[Dataset entries]
§

/-- R342, R343, R344: CPULL sends the word of the source lane, CRED the combination of every participant's value, CSCAN that
of the participants up to each or before it, CSEG that of each segment. R343: what a combination of participants' values is: a
sum that wraps or is rounded once, the least or greatest, or bits, of F32 as SRED's combination has it (R365). R193: a collective reads a lane's source at that lane's own
position: one word, two for a 64-bit type, or one bit of w31; the word of a lane that does not exist reads as zero. That all
sources are read in one step is the model's reading (log 44). -/
def Obligations.PullsAndReductionsOverParticipants : Prop :=
  (∀ (n : Node) (op : CombOp) (slot : Fin 64) (all : Bool) (f : Firing) (s : State) (vs : List Nat),
     s.cur = some f → (membersOf (fired s) f).Pairwise (fun x y => x.lane < y.lane) →
     laneSources (fired s) f slot.val n.ty (List.range (widthOf s f.launch)) = .ok vs →
     let ps := membersOf (fired s) f
     let width := widthOf s f.launch
     let v (l : Nat) : Nat := vs.getD l 0
     let comb (ms : List Member) : Nat := combineOp n.ty op (ms.map (fun m => v m.lane))
     let arg (m : Member) : Int := let d := intOperand m.arg 32 true; if width = 16 ∧ 16 ≤ d ∧ d ≤ 31 then d - 16 else d
     let starts (m : Member) : Bool := m.arg % 2 == 1 || ps.all (fun o => decide (m.lane ≤ o.lane))
     let sameSegment (m o : Member) : Bool := ps.all (fun x => !(starts x) || !(decide (Nat.min m.lane o.lane < x.lane ∧ x.lane ≤ Nat.max m.lane o.lane)))
     exec (.cpull n .wrap slot all) s = sendsEach n f .narrow (fun m => v (arg m % width).toNat) s ∧
     exec (.cpull n .edge slot all) s = sendsEach n f .narrow (fun m => if 0 ≤ arg m ∧ arg m < width then v (arg m).toNat else v m.lane) s ∧
     exec (.cpull n .zero slot all) s = sendsEach n f .narrow (fun m => if 0 ≤ arg m ∧ arg m < width then v (arg m).toNat else 0) s ∧
     exec (.cred n op slot all) s = sendsEach n f .narrow (fun _ => comb ps) s ∧
     exec (.cscan n op false slot all) s = sendsEach n f .narrow (fun m => comb (ps.filter (fun o => decide (o.lane ≤ m.lane)))) s ∧
     exec (.cscan n op true slot all) s = sendsEach n f .narrow (fun m =>
       if ps.all (fun o => decide (m.lane ≤ o.lane)) then identityOf n.ty op else comb (ps.filter (fun o => decide (o.lane < m.lane)))) s ∧
     exec (.cseg n op false slot all) s = sendsEach n f .narrow (fun m => comb (ps.filter (fun o => sameSegment m o))) s ∧
     exec (.cseg n op true slot all) s = sendsEach n f .narrow (fun m => comb (ps.filter (fun o => sameSegment m o && decide (o.lane ≤ m.lane)))) s) ∧
  (∀ (t : Ty) (x : Nat) (xs : List Nat), t = .s32 ∨ t = .n32 ∨ t = .s64 ∨ t = .n64 ∨ t = .f32 → (∀ y ∈ x :: xs, y < 2 ^ tyBits t) →
     let l := x :: xs
     combineOp t .add l = (if t = .f32 then encodeFloat (fmtOf .f32) (exSum .rn (l.map (asFloat .f32))) .rn false 0 else l.sum % 2 ^ tyBits t) ∧
     (t = .f32 → combineOp t .min l = combineAll t .min l ∧ combineOp t .max l = combineAll t .max l) ∧
     (t ≠ .f32 → combineOp t .min l ∈ l ∧ combineOp t .max l ∈ l ∧
       ∀ y ∈ l, asInt t (combineOp t .min l) ≤ asInt t y ∧ asInt t y ≤ asInt t (combineOp t .max l)) ∧
     (∀ i, (combineOp t .and l).testBit i = l.all (fun y => y.testBit i)) ∧
     (∀ i, (combineOp t .or l).testBit i = l.any (fun y => y.testBit i)) ∧
     (∀ i, (combineOp t .xor l).testBit i = decide (l.countP (fun y => y.testBit i) % 2 = 1))) ∧
  (∀ (s : State) (f : Firing) (slot : Nat) (t : Ty) (lane : Nat) (m : Team) (k : Nat),
     teamOf s f = some m →
     let tid := logicalCrew s f.launch f.thread * widthOf s f.launch + lane
     (m.size ≤ tid → laneSource s f slot t lane = .ok 0) ∧
     (tid < m.size → threadKey m tid = k →
       (∀ i ≤ 32, residentFor s k (fpOf s k + i) = true) →
       (32 ≤ slot → laneSource s f slot t lane = .ok (slotWord s k 31 / 2 ^ (slot - 32) % 2)) ∧
       (slot < 32 → tyBits t = 32 → laneSource s f slot t lane = .ok (slotWord s k slot)) ∧
       (slot < 32 → tyBits t = 64 → laneSource s f slot t lane = .ok (slotWord s k slot + 2 ^ 32 * slotWord s k (slot + 1)))))

/-- R388, R428: CBAR sends zero to every participant; KWR writes the lowest participant's argument to the k register of the
logical crew, which no firing of the cycle sees (R260), and sends it to every participant; CSYNC does so once what its releases must follow has been performed. That
CSYNC is tried again until its accesses are performed is the model's reading (log 8). -/
def Obligations.CrewJoinsAndKwrComplete : Prop :=
  ∀ (n : Node) (k : Fin 128) (sc : Scope) (f : Firing) (s : State) (m : Member) (ms : List Member),
    s.cur = some f → membersOf (fired s) f = m :: ms → tabWf s.core.kregs = true →
    let i := kIndex (widthOf s f.launch) (laneOf f.thread) k.val
    exec (.cbar n) s = sendsEach n f .narrow (fun _ => 0) s ∧
    (∃ u, exec (.kwr n k) s = .next (emitAll n .narrow f ((m :: ms).map (fun p => (p, m.arg % 2 ^ tyBits n.ty))) u) ∧
      u = { (fired s) with core := { s.core with kregs := u.core.kregs, wrote := u.core.wrote, wroteAt := u.core.wroteAt } } ∧
      (∀ t j, kWord u f.launch t j = kWord s f.launch t j) ∧
      (wroteNow s = [] → n.ty = .b32 → ∀ c ∈ crewsOf s f, tabGet 0 u.core.kregs (c * 128 + i) = BitVec.ofNat 32 m.arg) ∧
      (wroteNow s = [] → n.ty = .b64 → k.val ≤ 126 → widthOf s f.launch ≠ 16 → ∀ c ∈ crewsOf s f,
        tabGet 0 u.core.kregs (c * 128 + k.val) = BitVec.ofNat 32 m.arg ∧
        tabGet 0 u.core.kregs (c * 128 + (k.val + 1)) = BitVec.ofNat 32 (m.arg % 2 ^ 64 / 2 ^ 32)) ∧
      ∀ key, (∀ c ∈ crewsOf s f, key ≠ c * 128 + i ∧ (n.ty = .b64 → key ≠ c * 128 + kIndex (widthOf s f.launch) (laneOf f.thread) (k.val + 1))) →
        tyBits n.ty = 32 ∨ n.ty = .b64 → tabGet 0 u.core.kregs key = tabGet 0 s.core.kregs key) ∧
    (let parts := (m :: ms).map (fun p => syncPart n sc f p s.nextId)
     let u := parts.foldl (fun s a => forceReads a s) (fired s)
     (parts.all (fun a => inOrder u a) = true →
       exec (.csync n sc) s = .next (emitAll n .narrow f ((m :: ms).map (fun p => (p, 0))) (parts.foldl (fun s a => acquireFor a (releaseFor a s)) u))) ∧
     (parts.all (fun a => inOrder u a) = false → exec (.csync n sc) s = .next { u with resumed := u.resumed ++ [f] }))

§

When you reach the line with "let sameSegment (m" in the records above, start writing out lines exactly, and stop once the line with "let l := x :: xs" has been written; include nothing else.

### Exercise output
     let sameSegment (m o : Member) : Bool := ps.all (fun x => !(starts x) || !(decide (Nat.min m.lane o.lane < x.lane ∧ x.lane ≤ Nat.max m.lane o.lane)))
     exec (.cpull n .wrap slot all) s = sendsEach n f .narrow (fun m => v (arg m % width).toNat) s ∧
     exec (.cpull n .edge slot all) s = sendsEach n f .narrow (fun m => if 0 ≤ arg m ∧ arg m < width then v (arg m).toNat else v m.lane) s ∧
     exec (.cpull n .zero slot all) s = sendsEach n f .narrow (fun m => if 0 ≤ arg m ∧ arg m < width then v (arg m).toNat else 0) s ∧
     exec (.cred n op slot all) s = sendsEach n f .narrow (fun _ => comb ps) s ∧
     exec (.cscan n op false slot all) s = sendsEach n f .narrow (fun m => comb (ps.filter (fun o => decide (o.lane ≤ m.lane)))) s ∧
     exec (.cscan n op true slot all) s = sendsEach n f .narrow (fun m =>
       if ps.all (fun o => decide (m.lane ≤ o.lane)) then identityOf n.ty op else comb (ps.filter (fun o => decide (o.lane < m.lane)))) s ∧
     exec (.cseg n op false slot all) s = sendsEach n f .narrow (fun m => comb (ps.filter (fun o => sameSegment m o))) s ∧
     exec (.cseg n op true slot all) s = sendsEach n f .narrow (fun m => comb (ps.filter (fun o => sameSegment m o && decide (o.lane ≤ m.lane)))) s) ∧
  (∀ (t : Ty) (x : Nat) (xs : List Nat), t = .s32 ∨ t = .n32 ∨ t = .s64 ∨ t = .n64 ∨ t = .f32 → (∀ y ∈ x :: xs, y < 2 ^ tyBits t) →
     let l := x :: xs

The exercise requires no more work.